**Your objective:**
In the listing that follows, the range to quote begins at the line that has "unfold State.setGo" and ends after the line that has "unfold State.setStop"; quote it verbatim and add nothing.

━━ Extracted records

theorem State.failStream_within {μ : Nat} {s₀ s : State} (hf : State.Within μ s₀ s) (h : Nat) (i : Nat) (hm :
    0xc184bc4890000000000000001661c20c5ff840000100407800 ||| μ = μ) : State.Within μ s₀ (State.failStream s h i) := by
  unfold State.failStream
  repeat' first
    | with_reducible assumption | (intro _) | with_reducible apply State.modHost_within
    | with_reducible apply State.Within.each | with_reducible apply State.hostError_within
    | with_reducible apply State.drainWrites_within | with_reducible apply State.Within.ite | exact maskSub rfl hm
    | split | dsimp only

theorem State.ideFail_within {μ : Nat} {s₀ s : State} (hf : State.Within μ s₀ s) (h : Nat) (i : Nat) (k : IdeFailure)
    (hm : 0xc184bc4890000000000000001661c20c5ff840000100407800 ||| μ = μ) : State.Within μ s₀ (State.ideFail s h i k)
    := by
  unfold State.ideFail
  repeat' first
    | with_reducible assumption | (intro _) | with_reducible apply State.setIde_within
    | with_reducible apply State.setSecure_within | with_reducible apply State.judgeKeys_within
    | with_reducible apply State.aerUnc_within | with_reducible apply State.failStream_within
    | with_reducible apply State.Within.ite | exact maskSub rfl hm | split | dsimp only

theorem State.eraseIde_within {μ : Nat} {s₀ s : State} (hf : State.Within μ s₀ s) (h : Nat) (hm :
    0x40000000000000000000000000000000000100000000 ||| μ = μ) : State.Within μ s₀ (State.eraseIde s h) := by
  unfold State.eraseIde
  repeat' first
    | with_reducible assumption | (intro _) | with_reducible apply State.modHost_within
    | with_reducible apply State.put_within | with_reducible apply State.judgeKeys_within
    | with_reducible apply State.Within.ite | exact maskSub rfl hm | split | dsimp only

theorem State.progKey_within {μ : Nat} {s₀ s : State} (hf : State.Within μ s₀ s) (h : Nat) (i : Nat) (k : Nat) (key :
    BitVec 256) (hm : 0x40000000000000000000000000000000000000000000 ||| μ = μ) : State.Within μ s₀ (State.progKey s h
    i k key) := by
  unfold State.progKey
  repeat' first
    | with_reducible assumption | (intro _) | with_reducible apply State.setIde_within
    | with_reducible apply State.Within.ite | exact maskSub rfl hm | split | dsimp only

theorem State.setGo_within {μ : Nat} {s₀ s : State} (hf : State.Within μ s₀ s) (h : Nat) (i : Nat) (k : Nat) (hm :
    0x40000000000000000000000000000000000100000000 ||| μ = μ) : State.Within μ s₀ (State.setGo s h i k) := by
  unfold State.setGo
  repeat' first
    | with_reducible assumption | (intro _) | with_reducible apply State.setIde_within
    | with_reducible apply State.judgeKeys_within | with_reducible apply State.setSecure_within
    | with_reducible apply State.Within.ite | exact maskSub rfl hm | split | dsimp only

theorem State.setStop_within {μ : Nat} {s₀ s : State} (hf : State.Within μ s₀ s) (h : Nat) (i : Nat) (k : Nat) (hm :
    0x40000000000000000000000000000000000100000000 ||| μ = μ) : State.Within μ s₀ (State.setStop s h i k) := by
  unfold State.setStop
  repeat' first
    | with_reducible assumption | (intro _) | with_reducible apply State.setIde_within
    | with_reducible apply State.setSecure_within | with_reducible apply State.judgeKeys_within
    | with_reducible apply State.Within.ite | exact maskSub rfl hm | split | dsimp only

theorem State.turnAway_within {μ : Nat} {s₀ s : State} (hf : State.Within μ s₀ s) (f : Nat) (k : BadRequest) (hm
    : 0x80000000900000000000000000000000000000000000000000 ||| μ = μ) :
    State.Within μ s₀ (State.turnAway s f k) := by
  unfold State.turnAway
  cases k <;> dsimp only
  all_goals repeat' first
    | with_reducible assumption | with_reducible apply State.aerUnc_within
    | with_reducible apply State.emitTlp_within
    | with_reducible apply State.setStatus_within | with_reducible apply State.bump_within
    | with_reducible apply State.Within.ite | exact maskSub rfl hm

theorem State.noteLanes_within {μ : Nat} {s₀ s : State} (hf : State.Within μ s₀ s) (h : Nat) (k : BadRequest) (hm :
    0x800000000000000000000000000000000000000000 ||| μ = μ) : State.Within μ s₀ (State.noteLanes s h k) := by
  unfold State.noteLanes
  repeat' first
    | with_reducible assumption | (intro _) | with_reducible apply State.setCfg_within
    | with_reducible apply State.Within.ite | exact maskSub rfl hm | split | dsimp only

theorem State.badRequest_within {μ : Nat} {s₀ s : State} (hf : State.Within μ s₀ s) (f : Nat) (k : BadRequest) (hm :
    0x80000000900000000000000000000000000000000000000000 ||| μ = μ) : State.Within μ s₀ (State.badRequest s f k) := by
  unfold State.badRequest
  repeat' first
    | with_reducible assumption | (intro _) | with_reducible apply State.aerUnc_within
    | with_reducible apply State.noteLanes_within | with_reducible apply State.aerCor_within
    | with_reducible apply State.turnAway_within | with_reducible apply State.Within.ite | exact maskSub rfl hm
    | split | dsimp only

theorem State.resetQueue_within {μ : Nat} {s₀ s : State} (hf : State.Within μ s₀ s) (q : Nat) (hm
    : 0x10080000000000000000000000000fffe0000000000000 ||| μ = μ) :
    State.Within μ s₀ (State.resetQueue s q) := by
  have hl : ∀ k ∈ queueKinds, k.bit ||| 0x10080000000000000000000000000fffe0000000000000 = 0x10080000000000000000000000000fffe0000000000000 := by decide
  unfold State.resetQueue
  repeat' first
    | with_reducible assumption | (intro _) | with_reducible apply State.Within.eachMem
    | exact maskSub (hl _ (by assumption)) hm | with_reducible apply State.Within.each
    | with_reducible apply State.resetPlain_within | with_reducible apply State.setWord_within
    | with_reducible apply State.setQueue_within | with_reducible apply State.disarm_within
    | with_reducible apply State.Within.ite | exact maskSub rfl hm | split | dsimp only

theorem State.raiseFnGen_within {μ : Nat} {s₀ s : State} (hf : State.Within μ s₀ s) (f : Nat) (hm : 0x400000000 ||| μ
    = μ) : State.Within μ s₀ (State.raiseFnGen s f) := by
  unfold State.raiseFnGen
  repeat' first
    | with_reducible assumption | (intro _) | with_reducible apply State.put_within
    | with_reducible apply State.Within.ite | exact maskSub rfl hm | split | dsimp only

theorem State.raiseQGen_within {μ : Nat} {s₀ s : State} (hf : State.Within μ s₀ s) (q : Nat) (hm : 0x40000000000000
    ||| μ = μ) : State.Within μ s₀ (State.raiseQGen s q) := by
  unfold State.raiseQGen
  repeat' first
    | with_reducible assumption | (intro _) | with_reducible apply State.put_within
    | with_reducible apply State.Within.ite | exact maskSub rfl hm | split | dsimp only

━━━━

**Your response:**
  unfold State.setGo
  repeat' first
    | with_reducible assumption | (intro _) | with_reducible apply State.setIde_within
    | with_reducible apply State.judgeKeys_within | with_reducible apply State.setSecure_within
    | with_reducible apply State.Within.ite | exact maskSub rfl hm | split | dsimp only

theorem State.setStop_within {μ : Nat} {s₀ s : State} (hf : State.Within μ s₀ s) (h : Nat) (i : Nat) (k : Nat) (hm :
    0x40000000000000000000000000000000000100000000 ||| μ = μ) : State.Within μ s₀ (State.setStop s h i k) := by
  unfold State.setStop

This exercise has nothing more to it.